Trixie (eternally grateful): Thank you so much, my Lord! Thank you! Thank you! Thank you! I love you with all of my heart and soul, Jesus. I worship you! I praise you! I will bless your holy name forevermore!
*Simon and the others wondered who this Jesus was, that he could forgive Trixie of her sins? I’ll tell you who Jesus is! Jesus Christ is our Lord and Savior, God the Father’s (God Almighty’s) son, God in the flesh, the man who would die on Calvary’s Cross to save us from our sins, that if we would trust and believe in him (i.e. have faith in him), we would not perish, but have everlasting life (we’ll party with God the Father (God Almighty), God the Son (Jesus Christ), and God the Holy Spirit (the Holy Spirit) in Heaven forevermore!!!!!)! Hallelujah! Praise the Lord! Thank you, Jesus! God is good!*
JESUS CHRIST (to Trixie): Thy faith hath saved thee; go in peace.

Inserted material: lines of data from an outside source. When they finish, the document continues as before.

-- ==== Sys2Proof/Word.lean ====
section
/-! DEFINITION. The word types of MBFC (00_scope.md R7, R8): every width the spec fixes. -/

namespace Sys2Proof

/-- A byte of a frame, a payload or a buffer; a slave id, function code or exception code (R7). -/
abbrev Byte := BitVec 8

/-- A 16-bit field: an address, a count, a value, a length or a CRC (R7). -/
abbrev Half := BitVec 16

/-- A host register, a command word or a 32-bit value (R7, R70). -/
abbrev Word := BitVec 32

end Sys2Proof
end

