/-- The message of an exception response: bit 7 of the function code set, one code byte (30_encoding.md R80). -/
def ExceptionMessage (s : State) : List Byte := [s.slave, s.fc ||| 0x80, s.exc.code]

/-! ### Frames -/

/-- What no command writes: CTRL, ARG0-ARG3, IN_LEN, IN_BUF, and what is not MBFC's. -/
structure OperandsKept (s t : State) : Prop where
  cfg : t.cfg = s.cfg
  bo : t.bo = s.bo
  wo : t.wo = s.wo
  arg0 : t.arg0 = s.arg0
  arg1 : t.arg1 = s.arg1
  arg2 : t.arg2 = s.arg2
  arg3 : t.arg3 = s.arg3
  inLen : t.inLen = s.inLen
  inBytes : ∀ i, t.byteAt .inBuf i = s.byteAt .inBuf i
  draws : t.draws = s.draws
  inputs : t.inputs = s.inputs
  rdata : t.rdata = s.rdata

/-- SLAVE, FC and EXC. -/
structure HeaderKept (s t : State) : Prop where
  slave : t.slave = s.slave
  fc : t.fc = s.fc
  exc : t.exc = s.exc

/-- PDU_LEN, every byte of PDU_BUF, FIELD, FA and FB. -/
structure PayloadKept (s t : State) : Prop where
  pduLen : t.pduLen = s.pduLen
  pduBytes : ∀ i, t.byteAt .pduBuf i = s.byteAt .pduBuf i
  fkind : t.fkind = s.fkind
  fa : t.fa = s.fa
  fb : t.fb = s.fb

/-- OUT_LEN and every byte of OUT_BUF. -/
structure OutputKept (s t : State) : Prop where
  outLen : t.outLen = s.outLen
  outBytes : ∀ i, t.byteAt .outBuf i = s.byteAt .outBuf i

/-- STATUS.FCK and EXB. -/
structure DecodeFlagsKept (s t : State) : Prop where
  fck : t.fck = s.fck
  exb : t.exb = s.exb

/-- Every byte of a buffer from index `n` on. -/
def BytesKeptFrom (b : BufferId) (n : Nat) (s t : State) : Prop :=
  ∀ i, n ≤ i → t.byteAt b i = s.byteAt b i

/-- A command that succeeded with OK = b and wrote RESULT = v, and nothing else. -/
def WroteResult (b : Bool) (v : Word) (s t : State) : Prop :=
  Succeeded b t ∧ t.result = v ∧ OperandsKept s t ∧ HeaderKept s t ∧ PayloadKept s t ∧ OutputKept s t
    ∧ DecodeFlagsKept s t

/-- A command that succeeded with OK = b and wrote nothing but STATUS. -/
def WroteVerdict (b : Bool) (s t : State) : Prop :=
  Succeeded b t ∧ t.result = s.result ∧ OperandsKept s t ∧ HeaderKept s t ∧ PayloadKept s t ∧ OutputKept s t
    ∧ DecodeFlagsKept s t

/-- An encoder that succeeded: `OUT[0..len(p)) = p`, OUT_LEN = len(p), and nothing else written. -/
def WroteOutput (p : List Byte) (s t : State) : Prop :=
  Succeeded true t ∧ t.outLen.toNat = p.length ∧ t.output = p ∧ BytesKeptFrom .outBuf p.length s t
    ∧ t.result = s.result ∧ OperandsKept s t ∧ HeaderKept s t ∧ PayloadKept s t ∧ DecodeFlagsKept s t

/-- A setter that succeeded: `PDU[0..len(p)) = p`, PDU_LEN = len(p), the view (k, a, b), and nothing else written. -/
def WrotePayload (p : List Byte) (k : FieldKind) (a b : Half) (s t : State) : Prop :=
  Succeeded true t ∧ t.pduLen.toNat = p.length ∧ t.payload = p ∧ BytesKeptFrom .pduBuf p.length s t
    ∧ t.fkind = k ∧ t.fa = a ∧ t.fb = b
    ∧ t.result = s.result ∧ OperandsKept s t ∧ HeaderKept s t ∧ OutputKept s t ∧ DecodeFlagsKept s t

/-- A decoder that succeeded on the message `d` (slave id, function code, rest): SLAVE, FC, EXB, FCK from the two
header bytes (44_rtu.md R129, R130), EXC = e, payload p, view (k, a, b), and nothing else written. -/
def WroteMessage (d p : List Byte) (e : Exc) (k : FieldKind) (a b : Half) (s t : State) : Prop :=
  Succeeded true t ∧ t.slave = byteOf d 0 ∧ t.fc.toNat = (byteOf d 1).toNat % 128
    ∧ t.exb = decide (128 ≤ (byteOf d 1).toNat) ∧ t.fck = decide (t.fc ∈ s.cfg.supportedFc) ∧ t.exc = e
    ∧ t.pduLen.toNat = p.length ∧ t.payload = p ∧ BytesKeptFrom .pduBuf p.length s t
    ∧ t.fkind = k ∧ t.fa = a ∧ t.fb = b
    ∧ t.result = s.result ∧ OperandsKept s t ∧ OutputKept s t

/-! ### The checks of the decoders -/

/-- The checks of an RTU decoder `i` and their errors, in the order of 44_rtu.md R128. -/
def RtuFrameChecks (i : Instr) (s : State) : Prop :=
  (s.cfg.bufBytes < s.inLen.toNat → exec i s = .next (afterError .overflow s))
    ∧ (s.inLen.toNat ≤ s.cfg.bufBytes → s.inLen.toNat < 4 → exec i s = .next (afterError .length s))
    ∧ (s.inLen.toNat ≤ s.cfg.bufBytes → 4 ≤ s.inLen.toNat → (∀ d, s.input ≠ d ++ crcTail d) →
        exec i s = .next (afterError .crc s))

/-- The checks of an ASCII decoder `i` and their errors, in the order of 45_ascii.md R146 and R142: `text` stands
between the ':' and the first CR, `m` is the message it spells. -/
def AsciiFrameChecks (i : Instr) (s : State) : Prop :=
  (s.cfg.bufBytes < s.inLen.toNat → exec i s = .next (afterError .overflow s))
    ∧ (s.inLen.toNat ≤ s.cfg.bufBytes → s.input.head? ≠ some 0x3A → exec i s = .next (afterError .start s))
    ∧ (∀ text, s.inLen.toNat ≤ s.cfg.bufBytes → 0x0D ∉ text → s.input = 0x3A :: text →
        exec i s = .next (afterError .delim s))
    ∧ (∀ text tail, s.inLen.toNat ≤ s.cfg.bufBytes → 0x0D ∉ text → s.input = 0x3A :: text ++ 0x0D :: tail →
        (tail.head? ≠ some 0x0A → exec i s = .next (afterError .delim s))
          ∧ (tail.head? = some 0x0A → text.length % 2 = 1 → exec i s = .next (afterError .hexOdd s))
          ∧ (tail.head? = some 0x0A → text.length % 2 = 0 → (∃ c ∈ text, NoDigit c) →
              exec i s = .next (afterError .hexChar s))
          ∧ (∀ m, tail.head? = some 0x0A → Spells text m →
              (m = [] ∨ byteSum m % 256 ≠ 0 → exec i s = .next (afterError .lrc s))
                ∧ (m ≠ [] → byteSum m % 256 = 0 → m.length < 3 → exec i s = .next (afterError .length s))))

/-! ### Tables -/

/-- The function codes a structured setter requires (43_pdu.md R121); none for every other command. -/
def requiredCodes (p : Params) : Instr → Option (List Byte)
  | .setSpan => some p.spanSetCodes
  | .setWsr => some [0x06]
  | .setWsc => some [0x05]
  | .setWmr => some [0x10]
  | .setWmc => some [0x0F]
  | .setDiag => some [0x08]
  | .setMask => some [0x16]
  | .setRwm => some [0x17]
  | .setFifo => some [0x18]
  | .setRfr => some [0x14]
  | .setWfr => some [0x15]
  | .encU16 | .decU16 | .encU32 | .decU32 | .encF32 | .decF32 | .crc16Calc | .crc16Verify | .lrc8Calc
  | .lrc8Verify | .setRaw | .getSpan | .rtuEncReq | .rtuEncRsp | .rtuDecReq | .rtuDecRsp | .rtuChkReq | .rtuChkRsp
  | .ascEncReq | .ascEncRsp | .ascDecReq | .ascDecRsp | .ascChk => none

/-- The errors a command can end in (60_exceptions.md R159). -/
def listedErrors : Instr → List Err
  | .encU16 | .encU32 | .encF32 | .setSpan | .setWsr | .setWsc | .setMask | .setFifo | .getSpan => []
  | .decU16 | .decU32 | .decF32 => [.length, .overflow]
  | .crc16Calc | .crc16Verify | .lrc8Calc | .lrc8Verify | .setRaw | .setDiag | .rtuChkReq | .rtuChkRsp
  | .ascChk => [.overflow]
  | .setWmr | .setRwm => [.overflow, .length, .mismatch, .limit]
  | .setWmc => [.overflow, .mismatch, .limit]
  | .setRfr | .setWfr => [.overflow, .empty, .length, .limit]
  | .rtuEncReq | .rtuEncRsp | .ascEncReq | .ascEncRsp => [.badFc, .overflow]
  | .rtuDecReq | .rtuDecRsp => [.overflow, .length, .crc]
  | .ascDecReq | .ascDecRsp => [.overflow, .start, .delim, .hexOdd, .hexChar, .lrc, .length]

/-- The commands that write RESULT (10_state.md R36). -/
def resultWriters : List Instr :=
  [.decU16, .decU32, .decF32, .crc16Calc, .lrc8Calc, .getSpan, .rtuChkReq, .rtuChkRsp, .ascChk]

/-- The commands that write OUT and OUT_LEN (10_state.md R38). -/
def outputWriters : List Instr :=
  [.encU16, .encU32, .encF32, .rtuEncReq, .rtuEncRsp, .ascEncReq, .ascEncRsp]

/-- The four decoders, which alone write FCK, EXB, SLAVE, FC and EXC (10_state.md R25, 70_reset_and_hazards.md R188). -/
def decoders : List Instr := [.rtuDecReq, .rtuDecRsp, .ascDecReq, .ascDecRsp]

/-- The commands that write the payload (43_pdu.md R124). -/
def payloadWriters : List Instr :=
  [.setRaw, .setSpan, .setWsr, .setWsc, .setWmr, .setWmc, .setDiag, .setMask, .setRwm, .setFifo, .setRfr, .setWfr,
   .rtuDecReq, .rtuDecRsp, .ascDecReq, .ascDecRsp]

/-! ### Host data and accesses -/

/-- A 16-bit list as the host stages it, low byte first (20_memory.md R62). -/
def hostList (ws : List Half) : List Byte :=
  ws.flatMap fun v => [BitVec.ofNat 8 (v.toNat % 256), BitVec.ofNat 8 (v.toNat / 256)]

/-- Write-file records as the host stages them: file, record, n, then n words (43_pdu.md R119, R62). -/
def hostRecords (recs : List (Half × Half × List Half)) : List Byte :=
  recs.flatMap fun r => hostList (r.1 :: r.2.1 :: BitVec.ofNat 16 r.2.2.length :: r.2.2)

/-- An access the interface admits: an aligned 32-bit register access or an 8-bit buffer access
(20_memory.md R51, R52). -/
def Admitted (offset bytes : Nat) : Prop :=
  (offset < 0x1000 ∧ bytes = 4 ∧ offset % 4 = 0) ∨ (0x1000 ≤ offset ∧ offset < 0x4000 ∧ bytes = 1)

/-- The engine is not PENDING. -/
def State.notPending (s : State) : Prop := ∀ c, s.engine ≠ .pending c

/-- `u` is a state in which the host has copied `OUT[0..OUT_LEN)` of `t` into IN and OUT_LEN into IN_LEN, with the
configuration unchanged (70_reset_and_hazards.md R189). The rest of `u` is free. -/
structure CopiedBack (t u : State) : Prop where
  cfg : u.cfg = t.cfg
  bo : u.bo = t.bo
  wo : u.wo = t.wo
  inLen : u.inLen = t.outLen
  bytes : ∀ i, i < t.outLen.toNat → u.byteAt .inBuf i = t.byteAt .outBuf i

/-- Two states that differ only in OUT_LEN, in bytes of OUT_BUF and in buffer bytes outside `IN[0..IN_LEN)` and
`PDU[0..PDU_LEN)` (and in how the bytes inside came to be). -/
def AgreeWithinLengths (s s' : State) : Prop :=
  s.input = s'.input ∧ s.payload = s'.payload
    ∧ { s with inBuf := [], outBuf := [], pduBuf := [], outLen := 0, draws := 0 }
      = { s' with inBuf := [], outBuf := [], pduBuf := [], outLen := 0, draws := 0 }

/-! ### Safe runs -/

/-- The invariant of the machine, which every step keeps. -/
structure State.Inv (s : State) : Prop where
  /-- The parameters are legal (93_implementation_defined.md section 1). -/
  params : s.cfg.wf = true
  /-- IN_BUF is in canonical form and lists no index at or above BUF_BYTES. -/
  inBuf : s.inBuf.wf = true ∧ s.inBuf.below s.cfg.bufBytes = true
  /-- OUT_BUF likewise. -/
  outBuf : s.outBuf.wf = true ∧ s.outBuf.below s.cfg.bufBytes = true
  /-- PDU_BUF likewise. -/
  pduBuf : s.pduBuf.wf = true ∧ s.pduBuf.below s.cfg.bufBytes = true
  /-- OUT_LEN ≤ BUF_BYTES (10_state.md R38). -/
  outLen : s.outLen.toNat ≤ s.cfg.bufBytes
  /-- PDU_LEN ≤ BUF_BYTES (10_state.md R39). -/
  pduLen : s.pduLen.toNat ≤ s.cfg.bufBytes
  /-- Every byte of `OUT[0..OUT_LEN)` was written by the engine: none is a draw (10_state.md R41). -/
  outWritten : ∀ i, i < s.outLen.toNat → s.outBuf.lookup i ≠ none
  /-- Every byte of `PDU[0..PDU_LEN)` was written by the engine: none is a draw (10_state.md R41). -/
  pduWritten : ∀ i, i < s.pduLen.toNat → s.pduBuf.lookup i ≠ none
  /-- "When FKIND = NONE, FA = FB = 0" (10_state.md R42). -/
  viewNone : s.fkind = .none → s.fa = 0 ∧ s.fb = 0
  /-- COIL: FB = 1 for ON or 0 for OFF (10_state.md R42). -/
  viewCoil : s.fkind = .coil → s.fb = 0 ∨ s.fb = 1
  /-- A structured view stands beside a payload of at least 4 bytes (43_pdu.md R106, 44_rtu.md R131). -/
  viewPayload : s.fkind ≠ .none → 4 ≤ s.pduLen.toNat
  /-- DONE is 1 only in IDLE (30_encoding.md R71, 60_exceptions.md R164, R165). -/
  doneIdle : s.done = true → s.engine = .idle
  /-- OK is 1 only with ERR = NONE (10_state.md R24). -/
  okNone : s.ok = true → s.err = .none

/-- A run has ended well: the host makes no further access and the engine is IDLE (60_exceptions.md R177). -/
def State.Final (s : State) : Prop := s.inputs = [] ∧ s.engine = .idle

/-- No fault is standing (60_exceptions.md R164, R165). -/
def State.FaultFree (s : State) : Prop := ∀ c, s.engine ≠ .faulted c

end Sys2Proof.Machine
end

Trixie: Thank you, my Lord! I shall do as you say!
*Trixie leaves the house, Simon and his guests are shocked by what they’ve just witnessed, Jesus’s heart is overjoyed by Trixie’s selfless acts of faith, love, adoration, and worship, and the Bears are winning with 5 minutes left in the 4th quarter, 23-20! Sorry again, Packers fans! I have to show love for my Bears! DA BEARS! Brian Urlacher was a WINNER!!! Brett Favre was decent. Haha.*
God loves us all, wants a relationship with us all (through faith in his son, and our Lord and Savior, Jesus Christ), and will forgive us of our sins, if we’ll just repent and believe in him. I hope that you’ve all enjoyed today’s post! I love you all, God bless you all, and I’ll see you all on the next one!